1.3.2 Including Prior Expectations in the Model

  • In the example above, we used the spike-and-slab prior as a way to select variables and promote sparsity. However, we can also use this framework to impose prior beliefs on the model. These prior beliefs could come from an outside study or a previous version of the model.

  • In the bsts package, this is done by passing a prior object as created by the SpikeSlabPrior function. In this example we are specifying a prior of 0.6 on the variable called unemployment.office and forcing this variable to be selected by setting its prior spike parameter to 1. We’re giving our priors a weight of 200 (measured in observation count), which is fairly large given that the dataset has 456 records.

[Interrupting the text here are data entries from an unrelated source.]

-- ==== Sys2Proof/Word.lean ====
section
/-! DEFINITION. The word types of WAVEGEN's ports and registers (spec/00_scope.md R5, R6). -/

namespace Sys2Proof

/-- A 32-bit register or port word (R14, R33). -/
abbrev Word := BitVec 32

/-- One byte of a DAC frame on the bus (R34, R48). -/
abbrev Byte := BitVec 8

/-- A 12-bit DAC code, unsigned, 0 to 4095 (R5, R10). -/
abbrev Code := BitVec 12

/-- The 64-bit time base and the 64-bit elapsed times (R5, R25, R26). -/
abbrev Ticks := BitVec 64

/-- A 7-bit peripheral address of the two-wire bus (R31). -/
abbrev BusAddr := BitVec 7

end Sys2Proof
end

Hence we should expect the posterior to be very close to 0.6.

prior.spikes <- c(0.1,0.1,0.1,0.1,0.1,0.1,0.1,0.1,0.1,1,0.1)
prior.mean <- c(0,0,0,0,0,0,0,0,0,0.6,0)

### Set up the priors
prior <- SpikeSlabPrior(x=model.matrix(iclaimsNSA ~ ., data=initial.claims), 
                        y=initial.claims$iclaimsNSA, 
                        prior.information.weight = 200,
                        prior.inclusion.probabilities = prior.spikes,
                        optional.coefficient.estimate = prior.mean)
                        
### Run the bsts model with the specified priors
ss <- AddLocalLinearTrend(list(), initial.claims$iclaimsNSA)
ss <- AddSeasonal(ss, initial.claims$iclaimsNSA, nseasons = 52)
bsts.reg.priors <- bsts(iclaimsNSA ~ ., state.specification = ss, 
                        data = initial.claims, 
                        niter = 500, 
                        prior=prior, 
                        ping=0, seed=2016)

### Get the average coefficients when variables were selected (non-zero slopes)
coeff <- data.frame(melt(apply(bsts.reg.priors$coefficients[-(1:burn),], 2, PositiveMean)))
coeff$Variable <- as.character(row.names(coeff))
ggplot(data=coeff, aes(x=Variable, y=value)) + 
  geom_bar(stat="identity", position="identity") + 
  theme(axis.text.x=element_text(angle = -90, hjust = 0)) + 
  xlab("") + ylab("")

  • As we can see, the posterior for unemployment.office is being forced towards 0.6 due to the strong prior belief that we imposed on the coefficient.